COMPARISON OF CPS LOCI FROM DIFFERENT SEROTYPES

The common genomic location and block-wise arrangement of genes in the cps loci (see Fig. 2 for examples) has provided insights into the mechanism of generation of capsular diversity. The first five genes, cpsABCD and cpsE/wchA, are highly conserved in most cps loci, except in serotypes that do not contain Glc in their CPS. These serotypes contain cpsABCD but not cpsE/wchA, which encodes the initiating Glc-1-P transferase (48, 51, 60, 72). The cpsCDE genes exist as two distinct classes, suggesting that all pneumococcal serotypes have evolved from two distinct ancestral cps types (51, 60). Within one class, the genes share greater than 95% sequence identity but share only 70% identity with those from the other class.
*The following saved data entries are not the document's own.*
/-- The announced change is applied now (R250): a removal is left to R240; a resize waits for the frames in progress on the queue pairs it removes (R233). -/
def changeNow (s : Dev) (i : Nat) : Dev :=
  match (inst s i).change with
  | none => s
  | some c =>
    if c.code = 0x8003 then applyChange s i
    else
      let s1 := finishTx s i
      if c.code = 0x8001 then resizeNow (modInst s1 i (fun x => { x with change := x.change.map (fun c => { c with due := true }) })) i
      else applyChange (setPiState s1 i PI_ACTIVE) i

/-- ACK_NOTICE. -/
def cmdAckNotice (s : Dev) (i : Nat) : Dev :=
  match (inst s i).change with
  | some c =>
    if piState s i = PI_NOTICE ∧ c.id = bitsOf (mboxArg s i 1) (15, 0) ∧ !(inst s i).removing then changeNow (respond s i ST_OK []) i
    else respond s i ST_WRONG_STATE []
  | none => respond s i ST_WRONG_STATE []

/-! ## Manager commands (R247 to R251) -/

/-- Whether a mailbox is that of the instance manager (14 R531). -/
def isManager (s : Dev) (m role : Nat) : Bool := decide (256 ≤ m) && decide (m < 272) && nbit (partSt s (m - 256)).roles role

/-- An instance is made ACTIVE in a partition: queue pairs disabled, STEER 0, its page mapped and the partition's translations removed (R249, 12 R461) (log 37, DESIGN CHOICE). -/
def createInst (s : Dev) (i part count : Nat) (vids : List Nat) : Dev :=
  let s1 := setInst s i { part := part, permitted := vids, nextNotice := (inst s i).nextNotice, reqs := (inst s i).reqs }
  let s2 := setPiState (fset s1 (PI_CTRL i) PI_CTRL_QP_COUNT count) i PI_ACTIVE
  tlbDropAll (setPart s2 part { partSt s2 part with s2 := (partSt s2 part).s2 ++ [⟨piPage i, piPage i, 0x10000, 3⟩] }) part

/-- Status of PI_CREATE (R247). -/
def createStatus (s : Dev) (i part count : Nat) (vids : List Nat) : Nat :=
  if 255 < i ∨ 15 < part ∨ 1024 < count ∨ vids.contains 4095 then ST_BAD_ARG
  else if piState s i ≠ PI_FREE then ST_WRONG_STATE
  else if 4096 < qpUsed s + count then ST_NO_RESOURCE
  else ST_OK

/-- The permitted VIDs of PI_CREATE (R247) (log 38, DEDUCED). -/
def createVids (s : Dev) (m : Nat) : List Nat := vidsOf [mboxArg s m 4, mboxArg s m 5, mboxArg s m 6, mboxArg s m 7]

/-- Whether PI_CREATE may complete: one that changes its partition's stage 2 waits until the partition's accesses are performed (12 R459, R461) (log 56, DEDUCED). -/
def createReady (s : Dev) (m : Nat) : Bool :=
  let a (j : Nat) := (mboxArg s m j).toNat
  !(isManager s m 5) || createStatus s (a 1) (a 2) (a 3) (createVids s m) != ST_OK || partQuiet s (a 2) (fun _ => true)

/-- PI_CREATE: words 1 to 3 instance, partition, count; words 4 to 7 permitted VIDs (log 38, DEDUCED). -/
def cmdPiCreate (s : Dev) (m : Nat) : Dev :=
  let a (j : Nat) := (mboxArg s m j).toNat
  let vids := createVids s m
  let st := createStatus s (a 1) (a 2) (a 3) vids
  if st = ST_OK then respond (createInst s (a 1) (a 2) (a 3) vids) m ST_OK [] else respond s m st []

/-- A change is announced to the tenant: notice with a new id, state NOTICE (R249, R251). -/
def announce (s : Dev) (i : Nat) (c : PiChange) (time : Nat) (w2 : List Word) : Dev :=
  let id := (inst s i).nextNotice
  let s1 := modInst s i (fun x => { x with change := some { c with id := id, deadline := nowNs s + time * 1000000 }, nextNotice := (id + 1) % 65536 })
  notify (setPiState s1 i PI_NOTICE) i c.code (BitVec.ofNat 64 (id + time * 2 ^ 16) :: w2)

/-- Status of a change of a running instance. -/
def changeStatus (s : Dev) (i time : Nat) (badArg noRoom : Bool) : Nat :=
  if 255 < i ∨ time < 1 ∨ 10000 < time ∨ badArg then ST_BAD_ARG
  else if piState s i ≠ PI_ACTIVE ∨ (inst s i).resetReq then ST_WRONG_STATE
  else if noRoom then ST_NO_RESOURCE
  else ST_OK

/-- PI_RESIZE: words 1 to 3 instance, new count, notice time (log 38, DEDUCED). -/
def cmdPiResize (s : Dev) (m : Nat) : Dev :=
  let a (j : Nat) := (mboxArg s m j).toNat
  let st := changeStatus s (a 1) (a 3) (decide (1024 < a 2)) (decide (4096 < qpUsed s - qpCount s (a 1) + a 2))
  if st = ST_OK then announce s (a 1) { code := 0x8001, id := 0, count := a 2, manager := m } (a 3) [BitVec.ofNat 64 (a 2)]
  else respond s m st []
Some serotypes, such as type 4, contain a hybrid cps locus, where recombination between a class I and a class II locus has occurred. Additionally, the type 3 and type 37 cps loci, which do not require the cpsA-E gene products for CPS biosynthesis, still retain defective copies of these class I and class II sequences, respectively, suggesting that they also have a common ancestry with other pneumococci of the same class.

The central part of the cps locus is serotype-specific, because it encodes glycosyltransferases which exhibit a high degree of substrate specificity and form distinct glycosidic linkages. Accordingly, serotypes only have transferases in common if they have identical glycosidic linkages between identical sugar moieties in their CPS. For example, closely related glycosyltransferases present in the cps loci of types 19F, 9N, and 9V are predicted to join ManNAc via a β(1→4) linkage to Glc (44). This central region also encodes the repeat unit transporter/flippase Wzx and the polysaccharide polymerase Wzy. Closely related polymerase and transporter genes only occur between serotypes with near-identical repeat unit backbones, such as types 19F and 19A, types 19B and 19C, and types 14, 15B, and 15C (51, 52, 59). Recognition of the specificity of these genes laid the foundation for definitive determination of serotype by multiplex PCR rather than by classical serological methods (76), and this has been further facilitated by the availability of sequence data for all CPS serotypes.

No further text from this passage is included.